Task brief → Set down each line from the start of the material exactly, please, up to and including the one that contains "def State.StackRight (s".

Extracted material →
----------
-- ==== Sys2Proof/Safety.lean ====
section
/-! DEFINITION. The terms claims are stated in: what a safe state of the part is, the conditions under which a command runs
undisturbed, and the request each supervisory command stands for. -/

namespace Sys2Proof.Machine

/-! ### What every step keeps -/

/-- The notice queue holds at most 32 notices (R190). -/
def State.QueueBounded (s : State) : Prop := s.spt.queue.length ≤ 32

/-- The law of the coils (R80): never both pulses of a channel, and none while BLOCKED or in reset. -/
def State.CoilsSafe (s : State) : Prop :=
  ∀ c, ((s.bcu.get c).closeEnd = none ∨ (s.bcu.get c).tripEnd = none) ∧
    (s.blocked = true ∨ s.inReset = true → (s.bcu.get c).closeEnd = none ∧ (s.bcu.get c).tripEnd = none)

/-- A channel record's law (R79): the operation is set in CLOSING and OPENING alone, OPEN and CLOSED follow AUX, and AUX is
open in CLOSING, which its closing confirms (R81, R84). -/
def ChanRec.Sound (r : ChanRec) : Prop :=
  match r.position with
  | .closing => r.aux.accepted = false ∧ ∃ o, r.op = some o ∧ o.kind = .close
  | .opening => ∃ o, r.op = some o ∧ o.kind = .trip
  | .isOpen => r.op = none ∧ r.aux.accepted = false
  | .isClosed => r.op = none ∧ r.aux.accepted = true
  | .faulted | .locked => r.op = none

/-- Every channel record keeps R79. -/
def State.ChansSound (s : State) : Prop := ∀ c, (s.bcu.get c).Sound

/-- The active page and the pending page are VALID (R11, R14, R15). -/
def State.PagesInUseValid (s : State) : Prop :=
  ∀ p, s.pst.active = some p ∨ s.pst.pendingPage = some p → (s.pst.pages.get p).status = .valid

/-- A stack is right (R147): it holds each SHED feeder of its section once, and nothing else. -/
def State.StackRight (s : State) (n : Sec) : Prop :=
  (s.lmg.shedStack.get n).Nodup ∧ ∀ f, f ∈ s.lmg.shedStack.get n ↔ feederSec f = n ∧ (s.feeder f).shed = true

/-- Both shed stacks are right. -/
def State.StacksRight (s : State) : Prop := ∀ n, s.StackRight n

/-- The law of the tie owner (R128): with BKT open it names a section only while that section's close of BKT is in
flight. -/
def State.OwnerLaw (s : State) : Prop :=
  s.closed .bkt = false → ∀ n, s.owner = some n →
    ∃ o, (s.bcu.get .bkt).op = some o ∧ o.kind = .close ∧ o.requester = .seq n

/-- The roles and the owner agree with the board once it is adopted (R7): both SOLE with BKT open; with BKT closed and one
source path the section holding it SUPPLYING, the other DEPENDENT and the owner. -/
def State.TieRoles (s : State) : Prop :=
  s.adopted = true →
    (s.closed .bkt = false → ∀ n, (s.ctx n).role = .sole) ∧
    ∀ x, s.closed .bkt = true → s.closedPaths allSecs = [x] →
      (s.ctx (srcSec x)).role = .supplying ∧ (s.ctx (srcSec x).other).role = .dependent ∧
      s.owner = some (srcSec x).other

/-- Until adoption no section is in AUTO and the tie has no owner (R128, R175). -/
def State.UnadoptedRests (s : State) : Prop :=
  s.adopted = false → s.owner = none ∧ ∀ n, s.mode n = .manual

/-! ### When a command runs undisturbed -/

/-- Out of reset, and between events: no report waits. -/
def State.Calm (s : State) : Prop := s.inReset = false ∧ s.agenda = []

/-- Both sections are in MANUAL (R163). -/
def State.BothManual (s : State) : Prop := ∀ n, s.mode n = .manual

/-- No source of the item set in use is a generator, so no run request is formed (R9, R171). -/
def State.NoGenerator (s : State) : Prop := ∀ x, s.plan.kind x ≠ .generator

/-- A state in which an event brings about its own effect and nothing else: calm, both sections in MANUAL, no generator
and no activation pending. -/
def State.Still (s : State) : Prop :=
  s.Calm ∧ s.BothManual ∧ s.NoGenerator ∧ s.pst.pendingPage = none

/-- One section is in AUTO and the other in MANUAL, on an adopted board where nothing else acts: calm, no generator, no
activation pending. -/
def State.AutoAlone (s : State) (n : Sec) : Prop :=
  s.Calm ∧ s.NoGenerator ∧ s.pst.pendingPage = none ∧ s.adopted = true ∧ s.mode n = .auto ∧ s.mode n.other = .manual

/-- A channel's record after a close trigger that was accepted (R81). -/
def State.closeBegun (s : State) (c : Chan) (q : Requester) (now : Nat) : ChanRec :=
  { s.bcu.get c with
    closeEnd := some (now + s.plan.chan c .closeWidth), cmdClosed := true, position := .closing
    op := some ⟨.close, q, now, now + s.plan.chan c .closeConfirm, false⟩ }

/-- The record of a channel in OPEN, CLOSED or CLOSING after a trip trigger that was accepted (R80, R82). -/
def State.tripBegun (s : State) (c : Chan) (q : Requester) (now : Nat) : ChanRec :=
  { s.bcu.get c with
    closeEnd := none, tripEnd := some (now + s.plan.chan c .tripWidth), cmdClosed := false, position := .opening
    op := some ⟨.trip, q, now, now + s.plan.chan c .tripConfirm, false⟩ }

/-- A notice is in the queue, unless the queue has dropped one (R190). -/
def State.Noted (s : State) (n : Note) : Prop := s.spt.overflow = false → n ∈ s.spt.queue.map (·.note)

/-- BKT is open, nobody owns it, and both sections are SOLE (R7, R128). -/
def State.TieOpen (s : State) : Prop := s.closed .bkt = false ∧ s.owner = none ∧ ∀ n, (s.ctx n).role = .sole

/-- What an act of one section's sequencer leaves: the other section's context, the tie owner, the head link, the plan store
and the modes. -/
def State.RestKept (s : State) (n : Sec) (t : State) : Prop :=
  t.ctx n.other = s.ctx n.other ∧ t.owner = s.owner ∧ t.hlc = s.hlc ∧ t.pst = s.pst ∧ t.mdc.modes = s.mdc.modes

/-- A section is FED by an entry, with no transfer left over (R102, R104, R107, R150). -/
def State.FedOn (t : State) (n : Sec) (feed : Option Entry) : Prop :=
  let c := t.ctx n
  c.state = .fed ∧ c.feed = feed ∧ c.target = none ∧ c.lost = none ∧ c.outgoing = none ∧ c.tReturn = none ∧
  c.tSyncWait = none ∧ c.tDecayMax = none ∧ c.tDead = none ∧ c.tOverlap = none ∧ t.ccu.watches.get n = none ∧
  t.lmg.anns.get n = none

/-- A section waits for a source (R105, R113). -/
def State.Waits (t : State) (n : Sec) : Prop :=
  let c := t.ctx n
  c.state = .waitSource ∧ c.feed = none ∧ c.target = none ∧ c.tDecayMax = none ∧ c.tDead = none ∧
  t.ccu.watches.get n = none ∧ t.lmg.anns.get n = none

/-- A section has just entered DECAY with a target (R115). -/
def State.DecayBegun (t : State) (n : Sec) (e : SecEntry) : Prop :=
  let c := t.ctx n
  let it := t.plan
  c.state = .decay ∧ c.target = some e ∧ c.feed = none ∧ c.decayOver = false ∧ c.deadOver = false ∧
  c.tDecayMax = some (t.now + it.sec n .tDecayMax) ∧
  c.tDead = (if it.sec n .openMethod = 2 then some (t.now + it.sec n .tDead) else none) ∧
  t.ccu.watches.get n = if it.sec n .openMethod = 0 then some ⟨targetPair e, .openItems, n⟩ else none

/-- A section's bus is DEAD under an open method that closes on it (R116, row 2): an entry into DECAY closes its target at once. -/
def State.ResidualNow (s : State) (n : Sec) : Prop := (s.squ.buses.get n).state = .dead ∧ s.plan.sec n .openMethod ≤ 1

/-- A section has entered DECAY and closed its target by RESIDUAL, all at this tick and with no result of its watch (R115,
R116). -/
def State.ResidualBegun (t : State) (n : Sec) (e : SecEntry) : Prop :=
  let c := t.ctx n
  c.state = .closing ∧ c.target = some e ∧ c.feed = none ∧ c.closedTrans = false ∧ c.method = .residual ∧
  c.closeStop = false ∧ c.closeRec = ⟨none, t.now⟩ ∧ c.tDecayMax = none ∧ c.tDead = none ∧ t.ccu.watches.get n = none

/-- A section has just halted: no timer and no watch, its cause and channel, no target and nothing outgoing, its feed as the
contacts lie, the ALARM and the notice (R97, R124). -/
def State.HaltedWith (t : State) (n : Sec) (left : SeqState) (cause : HaltCause) (ch : Option Chan) : Prop :=
  let c := t.ctx n
  c.state = .halted ∧ c.haltCause = cause ∧ c.haltChan = ch ∧ c.target = none ∧ c.outgoing = none ∧
  c.tReturn = none ∧ c.tSyncWait = none ∧ c.tDecayMax = none ∧ c.tDead = none ∧ c.tOverlap = none ∧
  c.feed = t.adoptedFeed n ∧ t.ccu.watches.get n = none ∧ t.mdc.alarm = some (t.now + t.plan.glob .alarmTime * 1000) ∧
  t.Noted (.sectionHalted n cause ch left c.feed)

/-- No entry of a section has a HEALTHY source. -/
def State.NoneHealthy (s : State) (n : Sec) : Prop := ∀ g : Entry, s.healthy? (s.entrySource ⟨n, g⟩) = false

/-- A line answers the read of index 0 from an address with an identity (R38). -/
def Heard (lines : BySix InLine) (a i : Six) (d : Half) : Prop :=
  (lines.get i).good a = true ∧ (lines.get i).echo = some (0, d)

/-- What the lines of a frame make of the address whose read it ends (R38, R39): the lines that answer, each with its
identity, or silence. -/
def HeardAs (lines : BySix InLine) (a : Six) : HeadEntry → Prop
  | .answered l => l ≠ [] ∧ ∀ i d, ⟨i, d⟩ ∈ l ↔ Heard lines a i d
  | .silent => ∀ i d, ¬Heard lines a i d
  | .unread => False

/-- The read of the last address is outstanding, with no point bound, at a frame that ends it (R37, R38): a line answers, or
the frame is the 64th after the one that carried the read. -/
def State.LastReadEnds (s : State) (lines : BySix InLine) : Prop :=
  s.hlc.running = true ∧ (∀ p, (s.hlc.points.get p).bound = none) ∧
  ∃ sent, s.hlc.slot = some ⟨false, none, ⟨.n5, .n0⟩, 0, 0, some sent⟩ ∧ 0 < frameAge s.hlc.frameNo sent ∧
    ((∃ i d, Heard lines .n5 i d) ∨ 64 ≤ frameAge s.hlc.frameNo sent)

/-- The state in which discovery has heard what it can of the last address (R39). -/
def State.discovered (s : State) (e : HeadEntry) : State :=
  { s with hlc := { s.hlc with heads := s.hlc.heads.set .n5 e, slot := none, discovery := .idle } }

/-- The part takes a request (R181, R185): out of reset, the store loaded, no request in service. -/
def State.Ready (s : State) : Prop := s.Calm ∧ s.loaded = true ∧ s.spt.service = none

/-- The state with a request in service and its reply formed (R181). -/
def State.replied (s : State) (kind tag : Byte) (st : Status) (b : Body) : State := setService kind tag (.formed ⟨st, b⟩) s

/-- The state with a request in service whose reply waits for its owner (R181). -/
def State.awaiting (s : State) (kind tag : Byte) : State := setService kind tag .deferred s

/-- Every shed line is at the level its feeder's state asks for, outside reset and the block (R159, R160). -/
def State.LinesFollow (s : State) : Prop :=
  s.inReset = false → s.blocked = false → ∀ f, s.lmg.lines.get f = (s.feeder f).shed

/-! ### Frames as commands -/

/-- The frame of a request as a supervisor sends it (R180, R194): SYNC, LEN, KIND, TAG, the payload, and the CRC-16 of
LEN to the end of the payload. -/
def Request.frame (r : Request) (tag : Byte) : List Byte :=
  let inner := [byteOf r.payload.length, r.kind, tag] ++ r.payload
  [0xC3] ++ inner ++ be16 (crc16 inner).toNat

/-- The bytes of a frame as commands: each a byte received with its stop bit high, the last the one that ends the frame. -/
def lineCommands : List Byte → List Instr
  | [] => []
  | [b] => [.frameReceived b]
  | b :: c :: l => .lineByteReceived b true :: lineCommands (c :: l)

/-- Commands one after another, as long as each answers a next state. -/
def execAll : List Instr → State → Result
  | [], s => .next s
  | c :: l, s =>
    match exec c s with
    | .next t => execAll l t
    | o => o

end Sys2Proof.Machine

namespace Sys2Proof

/-- The TAG and the request that a supervisory command stands for (R182); none for an event. -/
def Instr.request : Instr → Option (Byte × Machine.Request)
  | .ping t => some (t, .ping)
  | .statusGet t => some (t, .statusGet)
  | .noticeGet t => some (t, .noticeGet)
  | .pointGet t p => some (t, .pointGet p)
  | .pairGetLast t i b k => some (t, .pairGet i b 0 k)
  | .pairGetNew t i b k => some (t, .pairGet i b 1 k)
  | .breakerGet t c => some (t, .breakerGet c)
  | .breakerOperateClose t c => some (t, .breakerOperate c 1)
  | .breakerOperateTrip t c => some (t, .breakerOperate c 2)
  | .breakerOperateStop t c => some (t, .breakerOperate c 3)
  | .channelClear t c => some (t, .channelClear c)
  | .sectionGet t n => some (t, .sectionGet n)
  | .modeSetManual t n => some (t, .modeSet n 0)
  | .modeSetAuto t n => some (t, .modeSet n 1)
  | .blockSet t v => some (t, .blockSet v)
  | .transferRequest t n e => some (t, .transferRequest n e)
  | .resume t n => some (t, .resume n)
  | .feederGet t f => some (t, .feederGet f)
  | .feederDemandSet t f d => some (t, .feederDemandSet f d)
  | .planSelect t p => some (t, .planSelect p)
  | .planRead t g i f => some (t, .planRead g i f)
  | .planWrite t g i f v => some (t, .planWrite g i f v)
  | .planCopy t p q => some (t, .planCopy p q)
  | .planCheck t p => some (t, .planCheck p)
  | .planActivate t p => some (t, .planActivate p)
  | .planSave t p => some (t, .planSave p)
  | .headRead t p i => some (t, .headRead p i)
  | .headWrite t p i d => some (t, .headWrite p i d)
  | .linkRestart t => some (t, .linkRestart)
  | .headsBind t => some (t, .headsBind)
  | .outputSet t l v => some (t, .outputSet l v)
  | .alarmSilence t => some (t, .alarmSilence)
  | .genTest t x v => some (t, .genTest x v)
  | .resetAssert | .resetRelease .. | .storeLoadEnd | .pageWriteEnd _ | .pointerWriteEnd _ | .linkMapWriteEnd _ => none
  | .activationTakesEffect | .linkResetRelease | .headFrameEnd _ | .headLost _ | .recordStale _ => none
  | .headReadComplete _ | .headReadTimeout | .headWritePosted | .discoveryReadyEnd | .discoveryReadSilent => none
  | .pickExpiry _ | .dropFastExpiry _ | .auxAccepted .. | .prtAccepted .. | .rdyRckAccepted .. => none
  | .closePulseEnd _ | .tripPulseEnd _ | .closeConfirmDeadline _ | .tripConfirmDeadline _ => none
  | .tReturnExpiry _ | .tSyncWaitExpiry _ | .tDecayMaxExpiry _ | .tDeadExpiry _ | .tOverlapExpiry _ => none
  | .settleExpiry _ | .blknAccepted _ | .restoreTimerExpiry _ | .overloadTimerExpiry _ | .coolDownExpiry _ => none
  | .startTimerExpiry _ | .alarmEnd | .frameReceived _ | .frameByteTimeout | .replySent => none
  | .lineByteReceived .. | .replyStart => none

end Sys2Proof
end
----------
Problem solution →
-- ==== Sys2Proof/Safety.lean ====
section
/-! DEFINITION. The terms claims are stated in: what a safe state of the part is, the conditions under which a command runs
undisturbed, and the request each supervisory command stands for. -/

namespace Sys2Proof.Machine

/-! ### What every step keeps -/

/-- The notice queue holds at most 32 notices (R190). -/
def State.QueueBounded (s : State) : Prop := s.spt.queue.length ≤ 32

/-- The law of the coils (R80): never both pulses of a channel, and none while BLOCKED or in reset. -/
def State.CoilsSafe (s : State) : Prop :=
  ∀ c, ((s.bcu.get c).closeEnd = none ∨ (s.bcu.get c).tripEnd = none) ∧
    (s.blocked = true ∨ s.inReset = true → (s.bcu.get c).closeEnd = none ∧ (s.bcu.get c).tripEnd = none)

/-- A channel record's law (R79): the operation is set in CLOSING and OPENING alone, OPEN and CLOSED follow AUX, and AUX is
open in CLOSING, which its closing confirms (R81, R84). -/
def ChanRec.Sound (r : ChanRec) : Prop :=
  match r.position with
  | .closing => r.aux.accepted = false ∧ ∃ o, r.op = some o ∧ o.kind = .close
  | .opening => ∃ o, r.op = some o ∧ o.kind = .trip
  | .isOpen => r.op = none ∧ r.aux.accepted = false
  | .isClosed => r.op = none ∧ r.aux.accepted = true
  | .faulted | .locked => r.op = none

/-- Every channel record keeps R79. -/
def State.ChansSound (s : State) : Prop := ∀ c, (s.bcu.get c).Sound

/-- The active page and the pending page are VALID (R11, R14, R15). -/
def State.PagesInUseValid (s : State) : Prop :=
  ∀ p, s.pst.active = some p ∨ s.pst.pendingPage = some p → (s.pst.pages.get p).status = .valid

/-- A stack is right (R147): it holds each SHED feeder of its section once, and nothing else. -/
def State.StackRight (s : State) (n : Sec) : Prop :=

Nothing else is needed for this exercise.